What needs to be done:
Scan the entries below and give the number of lines containing "holders", with no accompanying words.

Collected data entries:
-- ==== Sys2Proof/Safety.lean ====
section
/-! DEFINITION. What a safe run is, in the terms that claims use: the resource table in the form of R1 to R11
(`TableSound`, and without R11 `TableFormed`), the Request Unit's places (`RequestsSound`), the bounds of every block and
its ties with the station state (`StationSound`), the staged request of a POST, the frames a station starts, and what the
delivery of an item leaves in LIF, TRK, CMU and XFU. -/

namespace Sys2Proof.Machine

/-! ### The resource table -/

/-- Records stand in strictly ascending resource number, none of them 0 (R1). -/
def recordsOrdered (l : List ResRecord) : Prop := l.Pairwise (fun a b => a.resource < b.resource) ∧ ∀ r ∈ l, r.resource ≠ 0

/-- An EXCLUSIVE holder is the only holder of its record (R2). -/
def exclusiveAlone (r : ResRecord) : Prop := ∀ c ∈ r.holders, c.mode = .exclusive → r.holders.length = 1

/-- The head waiter of a record is not compatible with its holders (R11). -/
def headWaits (r : ResRecord) : Prop := ∀ w ws, r.waiters = w :: ws → compatible w.mode r.holders = false

/-- Every station has at most one claim in a record (R4). -/
def oneClaimEach (r : ResRecord) : Prop := (r.claims.map (·.station)).Nodup

/-- A record of an observable table (R1, R2, R4, R11). -/
def RecordSound (r : ResRecord) : Prop := r.holders ≠ [] ∧ exclusiveAlone r ∧ headWaits r ∧ oneClaimEach r

/-- The counts agree with the claims (R1, R6, R7), and none is over its limit. -/
def CountsSound (t : Tbu) : Prop :=
  t.inUse = t.records.length ∧ t.records.length ≤ Config.recordSlots
    ∧ t.free + t.claims.length = Config.claimPool
    ∧ (∀ k < 16, t.count k = t.claims.countP (fun c => c.station == k))
    ∧ (∀ k < 16, t.count k ≤ Config.quota)
    ∧ (∀ c ∈ t.claims, c.station < 16)

/-- An observable table (R1 to R7, R11, R14). -/
def TableSound (t : Tbu) : Prop := recordsOrdered t.records ∧ (∀ r ∈ t.records, RecordSound r) ∧ CountsSound t

/-- What R1 to R7 say of an observable table, R11's head waiters apart. -/
def TableFormed (t : Tbu) : Prop :=
  recordsOrdered t.records ∧ (∀ r ∈ t.records, r.holders ≠ [] ∧ exclusiveAlone r ∧ oneClaimEach r) ∧ CountsSound t

/-- At most one roster entry is JOINING (R48). -/
def OneJoiner (t : Tbu) : Prop :=
  ∀ j k, (t.entry j).isJoining = true → (t.entry k).isJoining = true → j = k

/-- The items of a complete map form one image (R125): the records in strictly ascending resource number, each with a
holder, an EXCLUSIVE holder alone, at most 128 claims and 32 of any station, and at most one entry JOINING. -/
def ImageForm (ros : RosterItem) (recs : List ResRecord) : Prop :=
  recs.Pairwise (fun a b => a.resource < b.resource) ∧ (∀ r ∈ recs, r.holders ≠ [] ∧ exclusiveAlone r)
    ∧ (recs.flatMap ResRecord.claims).length ≤ 128
    ∧ (∀ k < 16, (recs.flatMap ResRecord.claims).countP (fun c => c.station == k) ≤ 32)
    ∧ ros.entries.countP RosterEntry.isJoining ≤ 1
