/-! ### Items delivered: the stream (chapter 4) -/

/-- A fault of any kind heard by a MEMBER or LEAVING station, a profile mismatch and a duplicate sender among them, is a
hole, and passes the turn unless the own turn waits to start (R69, R88, R91, R104); a profile mismatch and a duplicate
sender are reported by a FOREIGN record, each once after an ENABLE (R107, R108). In LISTENING with the flag clear a fault
starts the window anew, and the tracker follows no turn (R99; log 25). A FOUND heard by a replica is no item of its stream
and no hole: it is reported once after an ENABLE, and the turn passes as for a fault (R82, R101). Outside the replica
states a fault only passes the turn, and so does a FOUND, but in LISTENING, where it is adopted and last heard (R67, R68,
R101). A valid frame heard in LISTENING or DETACHED is adopted, sets the aligned flag, and is last heard (R68, R89, R99).
The rotation of the FOREIGN records: log 9. The stall count at a wrap: log 8. That another station's frame ends an own turn
under way, and its serving plan: log 18. -/
def Obligations.FaultIsAHoleAndPassesTheTurn : Prop :=
  (∀ (s : State) (h : Heard), Delivers s h → s.xfu.phase = .idle →
    (h.isFault = true → s.stc.station = .member ∨ s.stc.station = .leaving →
      (∀ k, s.trk.phase ≠ .waiting → s.trk.holder = some k →
        exec .itemDelivery s = .next { s with
          lif := reportedLif s.lif h
          trk := passedTrk s { s.trk with reference := s.lif.item.endAt, skipTimer := some 16 } k
          cmu := { s.cmu with holes := min (s.cmu.holes + 1) 65535 }
          ntq := (foreignRecords s h).foldl Ntq.offer s.ntq
          xfu := { s.xfu with plan := none } })
      ∧ (s.trk.phase = .waiting →
        exec .itemDelivery s = .next { s with
          lif := reportedLif s.lif h
          trk := { s.trk with reference := s.lif.item.endAt, skipTimer := some 16 }
          cmu := { s.cmu with holes := min (s.cmu.holes + 1) 65535 }
          ntq := (foreignRecords s h).foldl Ntq.offer s.ntq }))
    ∧ (h.isFault = true → s.stc.station = .listening → s.trk.aligned = false →
      exec .itemDelivery s = .next { s with
        lif := reportedLif s.lif h
        trk := { s.trk with
          reference := s.lif.item.endAt, skipTimer := some 16, holder := none, phase := .idle, window := some 16 }
        ntq := (foreignRecords s h).foldl Ntq.offer s.ntq })
    ∧ (∀ f, h = .stream f → f.kind = .found → s.stc.station = .member ∨ s.stc.station = .leaving →
      let queue := if s.cmu.foundReported then s.ntq
        else s.ntq.offer (stationNote .foreign s.trk.rotation (.foreign (.found f.sender)))
      (∀ k, s.trk.phase ≠ .waiting → s.trk.holder = some k →
        exec .itemDelivery s = .next { s with
          lif := deliveredLif s.lif
          trk := passedTrk s { s.trk with reference := s.lif.item.endAt, skipTimer := some 16 } k
          cmu := { s.cmu with foundReported := true }
          ntq := queue
          xfu := { s.xfu with plan := none } })
      ∧ (s.trk.phase = .waiting →
        exec .itemDelivery s = .next { s with
          lif := deliveredLif s.lif
          trk := { s.trk with reference := s.lif.item.endAt, skipTimer := some 16 }
          cmu := { s.cmu with foundReported := true }
          ntq := queue })))
  ∧ (∀ (s : State) (sent : Option Frame) (h : Heard), DeliversFault s sent h →
    ((s.stc.station = .listening ∧ s.trk.aligned = true ∨ s.stc.station = .detached) ∧ s.xfu.phase = .idle)
      ∨ (s.stc.station = .joining ∧ s.xfu.phase = .awaiting
        ∧ (s.xfu.joinMark = none ∨ (sent = none ∧ ∃ id, s.xfu.joinMark = some ⟨id, none⟩))) →
    exec .itemDelivery s = .next (faulted s h))
  ∧ (∀ (s : State) (f : StreamFrame), Delivers s (.stream f) → f.kind = .found →
    (s.stc.station = .listening → s.xfu.phase = .idle → f.sender ≠ s.number →
      exec .itemDelivery s = .next (takenFrame s f))
    ∧ (s.stc.station = .detached ∧ s.xfu.phase = .idle ∨ s.stc.station = .joining ∧ s.xfu.phase = .awaiting
        ∨ s.stc.station = .loading ∧ s.xfu.phase = .gathering →
      exec .itemDelivery s = .next (faulted s (.stream f)))
    ∧ (s.stc.station = .loading ∧ (s.xfu.phase = .replaying ∨ s.xfu.phase = .confirming) →
      exec .itemDelivery s = .next { faulted s (.stream f) with
        cmu := { s.cmu with foundReported := true }
        ntq := if s.cmu.foundReported then s.ntq
          else s.ntq.offer (stationNote .foreign s.trk.rotation (.foreign (.found f.sender))) }))
  ∧ (∀ (s : State) (g : StreamFrame), DeliversStream s g → s.stc.station = .listening ∨ s.stc.station = .detached →
    s.xfu.phase = .idle → ∃ t,
      exec .itemDelivery s = .next t ∧ t = { takenFrame s g with xfu := servedXfu (adoptedXfu s g) g }
      ∧ t.trk.aligned = true)

/-- A failed loopback of the station's own frame is a hole too; a frame other than a MEMBER frame without operations takes
the own mark when it is none (R69, R78; of a transfer frame: log 15). A LEAVE that fails so returns the leave phase to
DRAINING (R150). The mark's bit for a hole: log 13. -/
def Obligations.OwnFaultTakesTheOwnMark : Prop :=
  (∀ (s : State) (f : StreamFrame) (h : Nat), DeliversOwn s (.stream f) .fault → s.stc.station = .member →
    s.xfu.phase = .idle → s.trk.phase = .transmitting → s.trk.holder = some h → ∃ t,
      exec .itemDelivery s = .next t
      ∧ t = { s with
          lif := deliveredLif s.lif
          trk := passedTrk s { s.trk with reference := s.lif.item.endAt, skipTimer := some 16 } h
          cmu := { s.cmu with holes := min (s.cmu.holes + 1) 65535, ownMark := t.cmu.ownMark }
          xfu := { s.xfu with plan := none } }
      ∧ (s.cmu.ownMark ≠ none → t.cmu.ownMark = s.cmu.ownMark)
      ∧ (s.cmu.ownMark = none → f.kind = .member → f.ops = [] → t.cmu.ownMark = none)
      ∧ (s.cmu.ownMark = none → f.kind ≠ .member ∨ f.ops ≠ [] → ∃ m, t.cmu.ownMark = some m
        ∧ m.id = ⟨f.rotation, f.sender⟩ ∧ m.kind = .stream f.kind))
  ∧ (∀ (s : State) (f : Frame) (h : Heard), DeliversFault s (some f) h →
    s.stc.station = .member ∨ s.stc.station = .leaving → s.xfu.phase = .idle →
    exec .itemDelivery s = .next { faulted s h with
      cmu := holedCmu s.cmu (some (sentItem f))
      stc := { s.stc with
        leave := if s.stc.station = .leaving ∧ (sentItem f).kind = .stream .leave then .draining else s.stc.leave } })

/-- A frame whose echo names P commits P at a MEMBER or LEAVING station (R15, R70, R75, R76, R81): P's check is folded
into C, P is L, its application is made, the records that name the station are written, and G is the new P. G is another
station's, or the station's own heard valid, which takes the own mark unless it is a MEMBER frame without operations (R75,
R78). As a donor the station takes the image of a JOIN that names it (R53, R133), releases its image when the JOINING
entry no longer names it (R138), and reads its joiner's LOADING and READY frames (R134). P leaves the station's own entry
as it was and brings no requests of its own: it is another station's, or an own MEMBER frame without operations. The
tracker adopts G, and passes the turn unless more follows (R89, R91). That another station's frame ends an own turn under
way, and its serving plan: log 18; the mark's bit for a hole: log 13. -/
def Obligations.ConfirmingEchoCommitsThePendingFrame : Prop :=
  ∀ (s : State) (p g : StreamFrame), DeliversStream s g → s.stc.station = .member ∨ s.stc.station = .leaving →
    s.xfu.phase = .idle → Confirms s.cmu p g → s.cmu.ownMark = none → p.sender ≠ s.number ∨ (p.kind = .member ∧ p.ops = []) →
    ((s.tbu.entry s.number).isMember = true → ((boundedTable s p).tbu.entry s.number).isMember = true) →
    exec .itemDelivery s = .next { s with
      lif := deliveredLif s.lif
      trk := adoptedTrk s g
      cmu := committedBy s p g
      tbu := (application s p).tbu
      ntq := (recordsFor s (application s p).out).foldl Ntq.offer s.ntq
      xfu := servedXfu (donorAfter s p (adoptedXfu s g)) g }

Task result:
6